Naturally there’s lots more I could do to improve this feature, but my major need was to remove the bulk of the grunt work involved in transforming Java to Perl and this filter succeeded wonderfully.
Cool! Do you give 6 weeks quick intro classes in software development using perl and wim? I want a seat!!
Keep up the good work,
cheers
Excellent, but would it be worth filtering the modifiers for the method in a more resilient way? Ultimately you discard them, so you could change:
my $access_level = qr/public|private|protected/;
...
$access_level
\s+
(?:static\s+)?
Into something like:
my $access_and_modifiers = qr/public|protected|private|static|final|synchronized|strictfp/;
...
(?:$access_and_modifiers\s+)*
That way, the order of the modifiers and access level tokens does not matter, and it also accommodates the situation where no access level has been specified (default access).
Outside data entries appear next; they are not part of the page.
/-- The transform that HILBERT makes before I (R267). -/
def hilbert (xs : List Nat) : List Nat :=
  let m := xs.length
  let g (l : List Nat) (i : Nat) : Nat := l.getD i 0
  let pass (l : List Nat) (j : Nat) : List Nat :=
    let q := 2 ^ (20 - j)
    (List.range m).foldl (fun l i =>
      if bit (g l i) (20 - j) then l.set 0 (g l 0 ^^^ (q - 1))
      else
        let t := (g l 0 ^^^ g l i) &&& (q - 1)
        let l := l.set 0 (g l 0 ^^^ t)
        l.set i (g l i ^^^ t)) l
  let l := (List.range 20).foldl pass xs
  let l := (List.range (m - 1)).foldl (fun l i => l.set (i + 1) (g l (i + 1) ^^^ g l i)) l
  let t := (List.range 20).foldl (fun t j => if bit (g l (m - 1)) (20 - j) then t ^^^ (2 ^ (20 - j) - 1) else t) 0
  l.map (· ^^^ t)

/-- The key of an item (R267). -/
def itemKey (curve koff : Nat) (item : List Byte) : Nat :=
  let co (i : Nat) : Nat := snapAt item (koff + 4 * i) 4 % 2 ^ 21
  match curve with
  | 0 => snapAt item koff 8
  | 1 => interleave [co 0, co 1] * 2 ^ 22
  | 2 => interleave [co 0, co 1, co 2] * 2
  | 3 => interleave (hilbert [co 0, co 1]) * 2 ^ 22
  | _ => interleave (hilbert [co 0, co 1, co 2]) * 2

/-! ### The collective (R268, R269) -/

/-- An item with what orders it. -/
structure RepItem where
  key : Nat
  rank : Nat
  idx : Nat
  load : Nat
  data : List Byte
  deriving DecidableEq, Repr

/-- Items of one member. -/
def memberItems (rank curve koff loff : Nat) (lunit : Bool) (items : List (List Byte)) : List RepItem :=
  items.mapIdx fun i d => ⟨itemKey curve koff d, rank, i, if lunit then 1 else snapAt d loff 4, d⟩

/-- Ascending (key, source rank, source index). -/
def RepItem.before (a b : RepItem) : Bool :=
  decide (a.key < b.key) || (decide (a.key = b.key) && (decide (a.rank < b.rank) || (decide (a.rank = b.rank) && decide (a.idx ≤ b.idx))))

/-- Insert in order. -/
def insertItem (x : RepItem) : List RepItem → List RepItem
  | [] => [x]
  | y :: t => if x.before y then x :: y :: t else y :: insertItem x t

def sortItems (l : List RepItem) : List RepItem := l.foldr insertItem []

/-- start_p (R268): the least bucket c with P · (loads below c) ≥ p · total; 65536 where there is none. -/
def startOf (items : List RepItem) (np p : Nat) : Nat :=
  if p ≥ np then 65536
  else
    let total := (items.map (·.load)).foldl (· + ·) 0
    -- the sum changes only behind a bucket that holds items
    let cands := 0 :: (items.map fun x => x.key / 2 ^ 48 + 1)
    let below (c : Nat) : Nat := ((items.filter fun x => x.key / 2 ^ 48 < c).map (·.load)).foldl (· + ·) 0
    ((cands.filter fun c => c ≤ 65535 ∧ np * below c ≥ p * total).foldl (fun (m : Option Nat) c => some (min (m.getD c) c)) none).getD 65536

/-- The fields of a block keep R266; the table names this module once, at RANK. -/
def blockOk (chip : Nat) (b : List Byte) : Bool :=
  let w := snapWord b
  let np := bits (w 0) 25 16 + 1
  let isz := bits (w 3) 8 0
  let curve := bits (w 4) 23 21
  let koff := bits (w 4) 7 0
  let loff := bits (w 4) 15 8
  let lunit := bit (w 4) 20
  let table := (List.range np).map fun p => snapAt b (128 + 2 * p) 2
  let dims := if curve = 1 ∨ curve = 3 then 2 else 3
  decide (bits (w 0) 31 26 = 0) && decide (bits (w 0) 15 10 = 0) && decide (w 0 % 2 ^ 10 < np) && decide (w 2 % 8 = 0)
    && decide (bits (w 3) 31 9 = 0) && decide (isz % 8 = 0) && decide (8 ≤ isz) && decide (isz ≤ 256)
    && decide (w 4 < 2 ^ 24) && decide (bits (w 4) 19 16 = 0) && decide (curve ≤ 4)
    && (if lunit then decide (loff = 0) else decide (loff % 4 = 0) && decide (loff + 4 ≤ isz))
    && (if curve = 0 then decide (koff % 8 = 0) && decide (koff + 8 ≤ isz) else decide (koff % 4 = 0) && decide (koff + 4 * dims ≤ isz))
    && decide (bits (w 6) 63 32 = 0) && decide (w 11 < 256) && decide (w 12 = 0) && decide (w 13 = 0) && decide (w 14 = 0) && decide (w 15 = 0)
    && table.all (· < 2 ^ 10) && decide (table.getD (w 0 % 2 ^ 10) 0 = chip) && decide ((table.filter (· = chip)).length = 1)
    && (match windowOf (w 1) with | some (true, _) => false | _ => true)

/-- The member table lies in memory of a type that R266 admits. -/
def State.tableOk (s : State) (c : Cmd) : Bool :=
  (List.range (bits (snapWord c.snap 0) 25 16 + 1)).all fun p => match s.engAddr c .load (snapWord c.snap 1 + 2 * p) with
    | .ok (.here k) => (match typeOfPa k with | some .csp | some .cms | some .dev => true | _ => false)
    | _ => true

/-- n bytes of ITEMS from byte o on, word by word, those of peers as they were read (request 4·j for word j); or code and address of the first failure (R269). -/
def State.repRead (s : State) (c : Cmd) (o n : Nat) : Except (Nat × Nat) (List Byte) :=
  let base := snapWord c.snap 2
  let rs := (List.range (n / 8)).map fun j => (o / 8 + j, s.engAddr c .load (base + o + 8 * j))
  match firstSome (fun r => match r.2 with
      | .ok (.here k) => if s.poisoned k then some (5, base + 8 * r.1) else none
      | .ok (.peer chip _) => if s.peerActive chip then none else some (6, base + 8 * r.1)
      | .error _ => some (4, base + 8 * r.1)) rs with
  | some f => .error f
  | none => .ok (rs.flatMap fun r => match r.2 with
      | .ok (.here k) => (List.range 8).map fun j => s.byte (k + j)
      | _ => ((c.got.find? fun g => g.1 = 4 * r.1).map (·.2)).getD [])

/-- The words of ITEMS that lie on peers and have not been read (R248, R269), each with its request. -/
def State.repAsk (s : State) (c : Cmd) : List (Nat × Sys2Proof.Cell) :=
  (List.range (snapWord c.snap 3 / 2 ^ 32 * (bits (snapWord c.snap 3) 8 0 / 8))).filterMap fun j =>
    match s.engAddr c .load (snapWord c.snap 2 + 8 * j) with
    | .ok (.peer chip pa) => if c.got.any fun g => g.1 = 4 * j then none else some (4 * j, s.cellTo chip c.part 0 c.id (4 * j) (.read pa 8))
    | _ => none

/-- The pieces in which n bytes at an engine address are written: words, or single bytes at an address that is no multiple of 8. -/
def repPieces (va n : Nat) : List (Nat × Nat) :=
  let w := if va % 8 = 0 then 8 else 1
  (List.range (n / w)).map fun j => (w * j, w)

/-- The code of the first of n bytes that cannot be written at an engine address: a translation fails, or a peer is STALE (R258, R269). -/
def State.repFault (s : State) (c : Cmd) (va n : Nat) : Option Nat :=
  firstSome (fun p => match s.engAddr c .store (va + p.1) with
    | .error _ => some 4
    | .ok (.peer chip _) => if s.peerActive chip then none else some 6
    | .ok (.here _) => none) (repPieces va n)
I may have missed a method appropriate modifier, but you get the idea.
Bit pedantic though :)
@Matthew: what you write sounds reasonable. To be fair, it's been a few years since I did serious Java programming and I know that my approach was rather limited. I'm happy with an 80% solution, but I'd be happy to see a more serious approach here.
I like it, i hope we can see something like this on GNOME so you can code in MONO and then just translate to "C" an get all the power. Have you ever seen Valac?